Зимняя война - Крюкова Елена Николаевна "Благова" 36 стр.


Лицо Ионафана просветлело, повеселело. Он благословил, по очереди, всех троих. А где женщина? Где вы бросили ее, как хотели бы бросить сапфир?!

Мы не бросили. Она сама осталась.

Она осталась в лабиринте, в хрустальном зале со слепыми стенами, и кружится, и крутится там белкой, и плачет, и бьет в стены кулачками, и зовет на помощь. Кулаки женщины не разобьют мощные стены. И помощь не придет. И она верует зря. Надеется напрасно. Ей оставлена лишь любовь, и она выпьет, вылюбит ее до конца.

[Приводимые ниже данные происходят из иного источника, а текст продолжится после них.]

-- ==== Sys2Proof/Laws/Step.lean ====
section
/-! SUPPORT. What a step of a thread and a step of the machine can do, said once. -/

namespace Sys2Proof.Machine

/-- All that a step of a thread can do (R8, R47, R64). -/
theorem threadStep_cases (s : State) :
    (∃ f, fetchWord s = .error f ∧ threadStep s = .fault f) ∨
    (∃ w e, fetchWord s = .ok w ∧ decodeWord w = .error e ∧
      threadStep s = .refused (.refusedWord s.cur.pc w)) ∨
    (∃ w i, fetchWord s = .ok w ∧ decodeWord w = .ok i ∧ threadStep s = exec i s) := by
  unfold threadStep
  cases hf : fetchWord s with
  | error f => exact .inl ⟨f, rfl, rfl⟩
  | ok w =>
    cases hd : decodeWord w with
    | error e => exact .inr (.inl ⟨w, e, rfl, hd, by simp only [hd]⟩)
    | ok i => exact .inr (.inr ⟨w, i, rfl, hd, by simp [hd]⟩)

/-- A fault lets the machine go on only where another thread is live (R62, R77). -/
theorem afterTurn_fault_next {s t : State} {f : Fault} (h : afterTurn s (.fault f) = .next t) :
    s.othersLive = true ∧ t = s.stopThread (.faulted f) := by
  simp only [afterTurn] at h
  split at h <;> cases h
  exact ⟨‹_›, rfl⟩

/-- A refusal lets the machine go on only where another thread is live (R62, R77). -/
theorem afterTurn_refused_next {s t : State} {r : Refusal}
    (h : afterTurn s (.refused r) = .next t) :
    s.othersLive = true ∧ t = s.stopThread (.refused r) := by
  simp only [afterTurn] at h
  split at h <;> cases h
  exact ⟨‹_›, rfl⟩

/-- Where the machine answers a next state, either its thread stood still, or it did a store, or it
stopped and was marked; then the turn passed on (R8, R62, R70, R77). -/
theorem step_next {s t : State} (h : step s = .next t) :
    (s.halted s.cur = true ∧ t = s.passTurn) ∨
    (s.halted s.cur = false ∧ ∃ w i, fetchWord s = .ok w ∧ decodeWord w = .ok i ∧
      exec i s = .next (stored i s) ∧ t = (stored i s).passTurn) ∨
    (s.halted s.cur = false ∧ s.othersLive = true ∧ ∃ k, t = s.stopThread k) := by
  unfold step at h
  split at h
  · rename_i hh
    cases h
    exact .inl ⟨hh, rfl⟩
  · rename_i hh
    have hh : s.halted s.cur = false := by simpa using hh
    have stops {f} (hs : afterTurn s (.fault f) = .next t) :
        s.othersLive = true ∧ ∃ k, t = s.stopThread k :=
      (afterTurn_fault_next hs).imp_right fun e => ⟨_, e⟩
    rcases threadStep_cases s with ⟨f, _, e⟩ | ⟨w, x, _, _, e⟩ | ⟨w, i, hf, hd, e⟩ <;> rw [e] at h
    · exact .inr (.inr ⟨hh, stops h⟩)
    · exact .inr (.inr ⟨hh, (afterTurn_refused_next h).imp_right fun e => ⟨_, e⟩⟩)
    · rcases exec_cases i s with ⟨_, e'⟩ | ⟨_, _, e'⟩ | ⟨_, _, e'⟩ <;> rw [e'] at h
      · exact .inr (.inr ⟨hh, stops h⟩)
      · cases h
        exact .inr (.inl ⟨hh, w, i, hf, hd, e', rfl⟩)
      · exact .inr (.inr ⟨hh, stops h⟩)

@[simp] theorem State.stopThread_mem (s : State) (k : Stop) : (s.stopThread k).mem = s.mem := by
  simp [State.stopThread]
@[simp] theorem State.stopThread_reservations (s : State) (k : Stop) :
    (s.stopThread k).reservations = s.reservations := by simp [State.stopThread]
@[simp] theorem State.stopThread_stores (s : State) (k : Stop) :
    (s.stopThread k).stores = s.stores := by simp [State.stopThread]
@[simp] theorem State.stopThread_platform (s : State) (k : Stop) :
    (s.stopThread k).platform = s.platform := by simp [State.stopThread]

theorem State.stopThread_perm (s : State) (k : Stop) :
    (s.stopThread k).threads.Perm (s.cur.setMark (some k) :: s.others) :=
  State.passTurn_perm _

theorem State.halted_eq_false {s : State} {t : Thread} (h1 : t.mark = none)
    (h2 : t.pc ≠ s.platform.endAddr) : s.halted t = false := by
  simp [State.halted, State.finished, h1, h2]

/-- The fetch where nothing stops it (R47). -/
theorem fetchWord_ok {s : State} (h1 : s.cur.pc.toNat % 4 = 0)
    (h2 : s.platform.admits s.cur.pc.toNat 4 .fetch = true) :
    fetchWord s = .ok (Memory.readWord s.mem s.cur.pc) := by
  simp [fetchWord, h1, h2]

/-- All that a fetch can do (R24, R47, R64). -/
theorem fetchWord_cases (s : State) :
    (s.cur.pc.toNat % 4 ≠ 0 ∧ fetchWord s = .error (.pcMisaligned s.cur.pc)) ∨
    (s.cur.pc.toNat % 4 = 0 ∧ s.platform.admits s.cur.pc.toNat 4 .fetch = false ∧
      fetchWord s = .error (.storageFault s.cur.pc .fetch)) ∨
    (s.cur.pc.toNat % 4 = 0 ∧ s.platform.admits s.cur.pc.toNat 4 .fetch = true ∧
      fetchWord s = .ok (Memory.readWord s.mem s.cur.pc)) := by
  by_cases h1 : s.cur.pc.toNat % 4 = 0
  · cases h2 : s.platform.admits s.cur.pc.toNat 4 .fetch with
    | false => exact .inr (.inl ⟨h1, rfl, by simp [fetchWord, h1, h2]⟩)
    | true => exact .inr (.inr ⟨h1, rfl, fetchWord_ok h1 h2⟩)
  · exact .inl ⟨h1, by simp [fetchWord, h1]⟩

/-- A machine of one thread makes nothing more of an outcome of `exec`. -/
theorem afterTurn_alone {s : State} (h : s.others = []) (i : Instr) :
    afterTurn s (exec i s) = exec i s := by
  have hl : s.othersLive = false := by simp [State.othersLive, h]
  rcases exec_cases i s with ⟨_, e⟩ | ⟨_, _, e⟩ | ⟨_, _, e⟩ <;> rw [e]
  · simp [afterTurn, hl]
  · simp only [afterTurn]
    rw [State.passTurn_alone _ (by simpa using h)]
  · simp [afterTurn, hl]

/-- One step more of a run of any machine. -/
theorem run_succ (M : Host.Core) (k : Nat) {x y : M.State} (h : M.step x = .next y) :
    M.run (k + 1) x = M.run k y := by
  simp only [Host.Core.run, h]

end Sys2Proof.Machine
end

Идите с миром. Скоро служба начнется. Я сам передам Сапфир Великой Княжне. Мы всю жизнь только и занимаемся тем, что разгадываем письмена, Богом написанные. Я грешник. Я молод. Я еще хочу грешить. Я люблю одну женщину. Мы с ним любим одну женщину. Не дергайся, Лех. Неужели это так странно, что твою женщину любит кто-то еще. Я сделаю для нее все, что могу и что даже не могу, умру для нее, потому что я ее люблю.

Лех вскинулся как коршун. Закрыл ему рот ладонью. Смущенно, стыдно убрал грубую руку. Прости, брат. Я сам не свой. Прощаю тебя. Я не должен был тебе говорить. Это тайна перед Богом. Но я не мог ее не сказать. Моего отца звали Иакинф. Мою мать звали Люсиль. У меня золотые волосы. Она зачала меня на Муксалме. На тюремных Островах. Я видел виденье. Я знал, что я буду в Париже. Что я умру в Париже.

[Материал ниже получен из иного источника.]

-- ==== Sys2Proof/Tests/Slice0.lean ====
section
/-! SUPPORT. Tests from the vectors of spec/95_test_vectors.md, and for every statement that has
hypotheses a witness that meets them. -/

namespace Sys2Proof.Tests

open Sys2Proof Sys2Proof.Machine

/-! ### Decoding -/

/-- A smoke test of `WellFormed`: `stvewx` cannot name `v32` (R50); `stvewx128` can (E8). -/
theorem test_wellFormed_smoke :
    ¬(Instr.stvewx 32 3 4).WellFormed ∧ (Instr.stvewx 31 3 4).WellFormed ∧
      (Instr.stvewx128 32 3 4).WellFormed := by decide

/-- `stvewx v1, r3, r4`, its fields written out from R37. -/
theorem test_decode_stvewx_by_fields :
    decodeWord (0b011111#6 ++ 0b00001#5 ++ 0b00011#5 ++ 0b00100#5 ++ 0b0011000111#10 ++ 0#1) =
      .ok (.stvewx 1 3 4) := by rfl

/-- `stvewx128 v100, r3, r4`, its fields written out from R38: 100 is `0b11_00100`. -/
theorem test_decode_stvewx128_by_fields :
    decodeWord (0b000100#6 ++ 0b00100#5 ++ 0b00011#5 ++ 0b00100#5 ++ 0b0011000#7 ++ 0b11#2 ++
      0b11#2) = .ok (.stvewx128 100 3 4) := by rfl

/-- Vectors E1, E3, E4 of `stvewx`. -/
theorem test_decode_stvewx_vectors :
    decodeTableWord 32 0x7C00018E = some (.stvewx 0 0 0) ∧
    decodeTableWord 32 0x7C20218E = some (.stvewx 1 0 4) ∧
    decodeTableWord 32 0x7C45298E = some (.stvewx 2 5 5) := by decide

/-- Vectors E6, E7, E8, E10 of `stvewx128`, and the neighbour of X4 to X6. -/
theorem test_decode_stvewx128_vectors :
    decodeTableWord 32 0x10000183 = some (.stvewx128 0 0 0) ∧
    decodeTableWord 32 0x10232183 = some (.stvewx128 1 3 4) ∧
    decodeTableWord 32 0x10032187 = some (.stvewx128 32 3 4) ∧
    decodeTableWord 32 0x100A598F = some (.stvewx128 96 10 11) ∧
    decodeTableWord 32 0x1000018F = some (.stvewx128 96 0 0) := by decide

/-- Vectors X1 to X10: each word is refused. -/
theorem test_decode_refuses :
    ∀ w ∈ [0x7C00018F, 0x7C00058E, 0x7800018E, 0x10000180, 0x10000181, 0x10000182, 0x10000193,
      0x1000018E, 0x7C000183, 0x00000000, 0xFFFFFFFF, 0x60000000],
      decodeTableWord 32 w = none := by decide

/-- The encoder on the worked words of R50. -/
theorem test_encode_worked :
    encode (.stvewx 1 3 4) = 0x7C23218E#32 ∧ encode (.stvewx128 100 3 4) = 0x1083218F#32 := by
  decide

/-- Too few bytes are rejected by name. -/
theorem test_decode_truncated : decode [0x7C, 0x23, 0x21] = .error .truncated := by rfl

/-- The assembler line of E3 (R48). -/
theorem test_assembly_text : assemblyText (.stvewx 1 0 4) = "stvewx v1, 0, r4".toList := by decide

/-! ### A small machine -/

/-- `V` of 95_test_vectors.md. -/
def bytesV : VReg := #v[0x00, 0x11, 0x22, 0x33, 0x44, 0x55, 0x66, 0x77, 0x88, 0x99, 0xAA, 0xBB,
  0xCC, 0xDD, 0xEE, 0xFF]

/-- The other register value of the vectors. -/
def bytesA : VReg := #v[0xA0, 0xA1, 0xA2, 0xA3, 0xA4, 0xA5, 0xA6, 0xA7, 0xA8, 0xA9, 0xAA, 0xAB,
  0xAC, 0xAD, 0xAE, 0xAF]

/-- `n` bytes of poison from `a` on. -/
def poison (a n : Nat) : Memory := (List.range n).map fun k => (a + k, 0xEE)

/-- Registers for the vectors: `v1`, `v32`, `v100` hold `V`, `v0` another value; `x[3] = 1000`,
`x[4]` as given, `x[5..7]` the next words, `x[8]` in the words' upper half, `x[0]` not zero. -/
def thread (id : Nat) (x4 : Dword) : Thread :=
  { Thread.reset id with
    gpr := ((((((Thread.reset id).gpr.set 0 0xDEADBEEF00002000).set 3 0x1000).set 4 x4).set 5
      0x4).set 6 0x8).set 7 0xC
    vr := ((((Thread.reset id).vr.set 0 bytesA).set 1 bytesV).set 32 bytesV).set 100 bytesV }

/-- One thread, poison from 0x0FFC to 0x1013. -/
def machine (x4 : Dword) : State :=
  { State.reset with cur := thread 0 x4, mem := poison 0xFFC 24 }

/-- The machine with one word loaded. -/
def loaded (x4 : Dword) (w : Nat) : State := (machine x4).withFetchWord 32 w

/-- The machine with a reservation table and the least granule, 4 bytes. -/
def reserved (x4 : Dword) (rs : List Reservation) : State :=
  { machine x4 with
    reservations := rs
    platform := { Platform.reset with granuleExp := 0 } }

/-- The machine with a second thread, which has not finished. -/
def twoThreads (w : Nat) : State := { loaded 7 w with others := [thread 1 7] }

/-- The outcome is a next state, and it has the property. -/
def nextIs (o : Host.Outcome State Fault Refusal) (p : State → Bool) : Bool :=
  match o with
  | .next t => p t
  | .fault _ => false
  | .refused _ => false

/-- The outcome is a next state. -/
def isNext (o : Host.Outcome State Fault Refusal) : Bool := nextIs o fun _ => true

/-- The outcome is a fault for this reason. -/
def faultIs (o : Host.Outcome State Fault Refusal) (f : Fault) : Bool :=
  match o with
  | .next _ => false
  | .fault g => decide (g = f)
  | .refused _ => false

/-- The `n` bytes from `a` on. -/
def bytesAt (s : State) (a n : Nat) : List (Option Byte) :=
  (List.range n).map fun k => Memory.read s.mem (a + k)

За стеной шла служба; там горели сотни и тысячи свеч. Огромный собор Александра Невского, где плакали и молились сотни русских людей, чье сердце изнылось на чужбине от страха и скорби, исходил, истекал печальной и светлой музыкой. Слов давно уже не было. Слова умерли. Музыкой звучали сами стены, медный и чадный воздух храма. Музыкой бессловесной мычали и стонали немые глотки, стиснутые зубы, сжатые подковы губ, и по щекам, гудящим музыкой, текли звенящие слезы. Век, где так страдали люди, весь вышел. Весь - вытек, как сладкое французское, ронское вино, золотой мускат, из узкогорлой крестьянской бутыли. Разбился. Покатился камнем, сапфиром, сорванным с суровой бечевки, с голого живота затравленно глядящей девчонки из каторжного этапа.

Судьба. Это судьба. Гляди на икону Богородицы в серебряном окладе, украшенном драгоценными каменьями. Сапфира среди них нет. И не этою иконой будут благословлять тебя с твоей женщиной, и не в этой церкви.

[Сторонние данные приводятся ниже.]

-- ==== Sys2Proof/Word.lean ====
section
/-! DEFINITION. The word types of the block: a byte of a packet or payload, and the count.
Bit 0 is the least significant bit (00_scope.md R6); every value is unsigned (R8). -/

namespace Sys2Proof

/-- A byte: 8 bits, an unsigned value 0 to 255 (00_scope.md R7). -/
abbrev Byte := BitVec 8

/-- The count of format CNT: `CNT_W` = 16 bits, unsigned (00_scope.md R5, R8). -/
abbrev Count := BitVec 16

end Sys2Proof
end

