-- ==== Sys2Proof/Config.lean ====
section
/-! DEFINITION. What the source fixes, what an implementation fixes (the parameters of 00_scope.md R5),
and the one free value of the spec. -/

namespace Sys2Proof

namespace Config

/-- `SHIFT`: the left shift of `deviceClass` in the identifier, fixed by the source (00_scope.md R5). -/
abbrev shift : Nat := 4

/-- `CNT_MIN_LEN`: the least payload length `decodeCount` accepts, fixed by the source (00_scope.md R5). -/
abbrev cntMinLen : Nat := 2

/-- The value on port `cd_count` while `cd_err = 1`, for each level on the ports of CD and each value of
`State.freeCounter`. A free value: nothing constrains it, so neither two short payloads nor two moments
are said to show the same, and no claim reads it (60_exceptions.md R85, 92_eei_decisions.md D11,
93_implementation_defined.md U4). DESIGN CHOICE, safe: log entry 5. -/
opaque freeCount : Payload → Nat → Count

end Config

/-- The implementation parameters of 00_scope.md R5 that are still open; "each is an argument of the model". -/
structure Params where
  /-- `CW`: width of `ar_class` (D3). -/
  cw : Nat
  /-- `IW`: width of `ar_index` (D4). -/
  iw : Nat
  /-- `SW`: width of `cs_speed` (D7). -/
  sw : Nat
  /-- `PMAX`: number of payload byte lanes of CD (D8). -/
  pmax : Nat
  /-- `LW`: width of `cd_len` (D8). -/
  lw : Nat
  deriving DecidableEq, Repr

namespace Params

/-- `AW = max(CW + 4, IW)`: width of `ar_addr` (00_scope.md R5, D5). -/
def aw (p : Params) : Nat := max (p.cw + Config.shift) p.iw

/-- The legal values of the parameter table of 00_scope.md R5. -/
abbrev Legal (p : Params) : Prop :=
  4 ≤ p.cw ∧ 4 ≤ p.iw ∧ 8 ≤ p.sw ∧ 2 ≤ p.pmax ∧ 2 ≤ p.lw ∧ p.pmax < 2 ^ p.lw

/-- The "value taken" column of 00_scope.md R5. Log entry 2. -/
def taken : Params := { cw := 8, iw := 8, sw := 8, pmax := 8, lw := 4 }

end Params

end Sys2Proof
end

Вот здесь Камню было б самое место… в окладе… над Богородицыным лбом… что тот Будда, перебился бы… подарил бы Божьей Матери, за муки ее, Третий Глаз свой…

Черная машина стоит, ждет близ церковных врат. За стеклами машины - гладкие лица в черных очках. Черные терпеливо ждут. Один из сидящих в машине, приспустив ветровое стекло, бросает на снег окурок. О, в Париже тоже бывает снег. Еще какой выпадает. Гамены радуются, визжат, лепят из снега Гиньолей. Потом из окошка, вслед за окурком, летит монета - нищенке, сидящей у входа во храм, подогнув под себя ноги. Нищенка босая, лицо ее красно, седые волосы распущены по плечам, укутанным в лохмотья. Она благодарит, кланяется, приговаривает торопливо по-русски: ох, да благословит вас Бог, господа хорошие, добрые вы люди!.. от голода меня спасли… от смерти верной…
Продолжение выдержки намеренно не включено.